Sarah M’s latest post: Hikes with Kids // Admiralty Point and Burns Point // Belcarra Regional Park
Kara Anderson
Yes! At least 12 hours per day, plus an extra weekend day. 🙂
Nora
It’s pretty consistent after reading your posts that i walk away
with having given myself a boost in some way. We all need those boosts
from time to time and most of the time… daily. Although I know I am far
from having it all together on a given day, I love my family and it motivates me to do what will better our lives in the moment, whether doing the dishes or reading that read aloud…it’s all good!
Kara Anderson
Thank you! And YES – all the contributions we make on a daily basis are valuable. Homeschooling means that the lines get really blurry sometimes, but if we have at our core a love for our families, you start to see that it’s all important, from making breakfast, to balancing the check-book, to teaching math, to making dentist appointments. <3
Ann Boyd
I love the ideas in this article, Kara. I feel like I’m in a season of twirling lots of plates and just trying to drop them in alternating categories of my life. 🙂
I think there is a lot of wisdom in flexibility. The challenge for me is — how do I continue to keep our goals and vision in the center? The flexibility works very well when there are urgent and important things — deadlines, a pile of dishes, a sick kid. But in the midst of all that, I find that I have trouble prioritizing those important but not-urgent things — my own writing, spiritual formation practices for my kids, reading for personal growth. Do you have any tips on working those non-urgent things into a flexible life? When do those things take priority?
Kara Anderson
That is hard. One thing that helps me is bullet journaling, and keeping my bigger picture goals available, but also making daily lists for the screaming but smaller stuff – filling the tires, paying the gas bill, etc.
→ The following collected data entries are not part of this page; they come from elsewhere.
-- ==== Sys2Proof/Machine/Reset.lean ====
section
/-! DEFINITION. The reset of a partition (23 R663), the safe state of a SAFETY partition (21 R629-R632) with error injection (R621,
R622), and the scan tick that carries both on. -/

namespace Sys2Proof.Machine

open Sys2Proof

/-! ### The reset of a partition -/

/-- Cells that belong to a partition. -/
def cellsOfPart (s : State) (p : Nat) : List Nat := (List.range Config.cells).filter (fun c => decide ((cellOf s c).part = some p))
/-- Jobs of a partition. -/
def jobsOf (s : State) (p : Nat) : List Nat :=
  s.disp.jobs.filterMap (fun e => match e.2 with
    | some x => if x.part = p then some e.1 else none
    | none => none)
/-- Job descriptors that were picked up and not carried out end as aborted jobs do. -/
def discardPicked (s : State) (p : Nat) : State :=
  let ds := tgetD [] s.host.picked p
  let s := { s with host := { s.host with picked := tsetD [] s.host.picked p (ds.filter (fun d => decide (dtype d ≠ 1))) } }
  let s := (ds.filter (fun d => decide (dtype d = 1))).foldl (fun s d =>
    postRec s p (dring d) (mkRec s 2 1 0 (wd d 1) (wd d 2) 0 (w32 (fld (wd d 8) 28 16)) 0 (dseq d))) s
  screenAll s p
/-- What a FULL reset does to a partition's window and rings. -/
def resetHost (s : State) (p : Nat) : State :=
  let s := { s with host := { s.host with
    expect := tsetD 0 s.host.expect p 0
    seqSeen := s.host.seqSeen.filter (fun e => decide (e.1 / 256 ≠ p))
    status := tsetD [] s.host.status p [] } }
  let s := setRg (setRg (setRg s HIF_PROTO_AGREED p 0 0) HIF_STAT_ADDR_LO p 0 0) HIF_STAT_ADDR_HI p 0 0
  (List.range 4).foldl (fun s r => setRing (setRg s HIF_CQ_CFG p r (rg s HIF_CQ_CFG p r &&& 0x7FFFFFFF)) p r {}) s
/-- The first of the common steps: every job of the partition aborts in the manner of 09 R277, and its cells fall back with cause RESET
(11 R361). -/
def abortPart (s : State) (p : Nat) : State :=
  let s := (cellsOfPart s p).foldl (fun s c => setCell s c { cellOf s c with reset := some (s.tmu.ticks, none) }) s
  let s := (jobsOf s p).foldl (fun s j => match job? s j with
    | some x => abortJob (if isRS s p then blame s j 7 x.open else s) j true true
    | none => s) s
  discardPicked s p
/-- A reset of partition `p` begins; `full` is its depth, `trig` the trigger of a safe state. -/
def beginReset (s : State) (p : Nat) (full : Bool) (trig : Nat) : State :=
  match s.safe.resets.find? (fun r => decide (r.part = p)) with
  | some _ =>
    let s := if full then resetHost s p else s
    { s with safe := { s.safe with resets := s.safe.resets.map (fun r =>
        if r.part = p then { r with full := r.full || full, trig := if r.trig = 0 then trig else r.trig } else r) } }
  | none =>
    let js := jobsOf s p
    let s := match s.trace.run with | some r => if r.part = p then recEnd s 2 else s | none => s
    let s := { s with disp := { s.disp with resetting := s.disp.resetting ++ [p] } }
    let s := abortPart s p
    let s := if full then resetHost s p else s
    reconsider { s with safe := { s.safe with resets := s.safe.resets ++ [{ part := p, full := full, trig := trig, since := s.tmu.ticks, jobs := js }] } }
/-- Clear the floor scratchpad of a partition's clusters: on each cluster that serves it and whose floor it wrote last (09 R284). -/
def clearFloor (s : State) (p : Nat) : State :=
  (List.range 16).foldl (fun s l =>
    match physOf s l with
    | none => s
    | some c =>
      let k := clu s c
      if p ∈ floorParts s l ∧ k.lastPart = p then
        let a := if floorMode s l = 2 then floorBase s l else 0
        setClu s c { k with sp := k.sp.wipe a (Config.spadBytes - a) 0 }
      else s) s
/-- The partition's objects become 0 and its host waits end with REFUSED (08 R261). -/
def clearObjs (s : State) (p : Nat) : State :=
  let mine (w : WaitEnt) : Bool := match w.who with | .host q _ _ _ _ => decide (q = p) | _ => false
  let ws := s.sync.waits.filter mine
  let s := { s with sync := { s.sync with
    objs := s.sync.objs.filter (fun e => decide (objOwner s e.1 ≠ some p))
    waits := s.sync.waits.filter (fun w => !mine w) } }
  ws.foldl (fun s w => completeWait s w 2) s
/-- The rest of a reset, once a spill or restore that had started has run to its end. -/
def endReset (s : State) (r : PReset) : State :=
  let s := clearObjs (clearFloor s r.part) r.part
  let s := { s with
    disp := { s.disp with resetting := s.disp.resetting.filter (fun q => decide (q ≠ r.part)) }
    safe := { s.safe with resets := s.safe.resets.filter (fun q => decide (q.part ≠ r.part)) } }
  let s := if r.trig = 0 then s
    else
      let us := w32 (sinceNs s r.since / 1000)
      let s := setRg s SYS_SAF_STAT 0 r.part (rg s SYS_SAF_STAT 0 r.part &&& 0x7FFFFFFF)
      if (rg s SYS_SAFE_TIME 0 r.part).toNat < us.toNat then setRg s SYS_SAFE_TIME 0 r.part us else s
  raise s 0 0 3
/-- May a reset go on to its end: no spill of its jobs runs, and no checker still fails its injection? -/
def resetDone (s : State) (r : PReset) : Bool :=
  !r.inj && !s.disp.spill.any (fun q => decide (q.job ∈ r.jobs))
/-- Resets that can end do. -/
def resetTick (s : State) : State := (s.safe.resets.filter (resetDone s)).foldl endReset s
/-- PART_RESET: partition 0 resets another one at depth JOBS; `p` is the writer. -/
def partResetGo (s : State) (target : Nat) : State :=
  if target = 0 ∨ (part? s target).isNone ∨ target ∈ s.disp.resetting then s else beginReset s target false 0
/-- PART_RESET. -/
def execPartReset (p target : Nat) (s : State) : Host.Outcome State Fault Refusal :=
  let (ok, s) := pageGate s (hostUnit s p) p 0 0 0x230
  .next (if ok then partResetGo s target else s)

/-! ### Error injection (21 R621, R622) -/

/-- Injection at a start of a SAFETY partition; `bad` is a checker that does not report: kind and instance. Its unit leaves at once and its
replacement passes (assumption log); a checker of kind 6 or 7 has no unit that could leave. The result says whether every checker has passed. -/
def inject (s : State) (p : Nat) (bad : Option (Nat × Nat)) : Bool × State :=
  match bad with
  | none => (true, setRg s SYS_INJ_STAT 0 0 (rg s SYS_INJ_STAT 0 0 ||| bitW 31))
  | some (kind, inst) =>
    let who := w32 (kind % 256 * 256 + inst % 256)
    let s := raise (logErr (setRg s SYS_INJ_STAT 0 0 who) 0x18 8 0 p who 0 0 0 0) 0 0 20
    let s := if kind ≤ 3 then leaveCluster s inst 5 else if kind = 4 then dropEngine s 30 inst 5 else if kind = 5 then dropEngine s 24 inst 5 else s
    if kind ≤ 5 then (true, setRg s SYS_INJ_STAT 0 0 (who ||| bitW 31)) else (false, s)

/-! ### The safe state (21 R629-R632) -/

/-- A trigger acts on a SAFETY partition. In the safe state it counts, and a trigger 6 repeats an injection that failed. -/
def safeEnter (s : State) (p t : Nat) (bad : Option (Nat × Nat)) : State :=
  if pclass s p ≠ .safety ∨ (part? s p).isNone then s
  else if bit (rg s SYS_SAF_STAT 0 p) 31 then
    let s := satFld s SYS_SAF_STAT 0 p 23 0
    if t = 6 ∧ s.safe.resets.any (fun r => decide (r.part = p) && r.inj) then
      let (ok, s) := inject s p bad
      { s with safe := { s.safe with resets := s.safe.resets.map (fun r => if r.part = p then { r with inj := !ok } else r) } }
    else s
  else
    let w := satFld s SYS_SAF_STAT 0 p 23 0
    let s := setRg w SYS_SAF_STAT 0 p (setFld (rg w SYS_SAF_STAT 0 p ||| bitW 31) 27 24 t)
    let s := raise (logErr s 0x18 7 0 p (w32 t) 0 0 0 0) 0 0 19
    let (ok, s) := inject (beginReset s p false t) p bad
    { s with safe := { s.safe with resets := s.safe.resets.map (fun r => if r.part = p then { r with inj := !ok } else r) } }
/-- Triggers that were noted act (assumption log, row 13). -/
def safeTick (s : State) : State :=
  s.safe.trig.foldl (fun s q => safeEnter s q.1 q.2 none) { s with safe := { s.safe with trig := [] } }
/-- ENTER: partition 0 writes SAF_CTL.ENTER for partition `target`; `p` is the writer. -/
def execEnter (p target : Nat) (failedChecker : Option (Nat × Nat)) (s : State) : Host.Outcome State Fault Refusal :=
  let (ok, s) := pageGate s (hostUnit s p) p 0 0 0x1C8
  .next (if ok then safeEnter s target 6 failedChecker else s)

end Sys2Proof.Machine
end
I like to wake up early and chart things out – my to-do lists become my priorities for the day, but that gives me a deep breath moment to keep in mind the other stuff and how to make sure they are being considered too. I find if I don’t purposely take time to just think, I end up getting swept up in the river of endless to-dos.
Ann Boyd
This sounds about right, and I like your bullet journal idea! thanks for sharing your thoughtful practices. 🙂
Karla
Simply awesome observation and advice. A big thank you!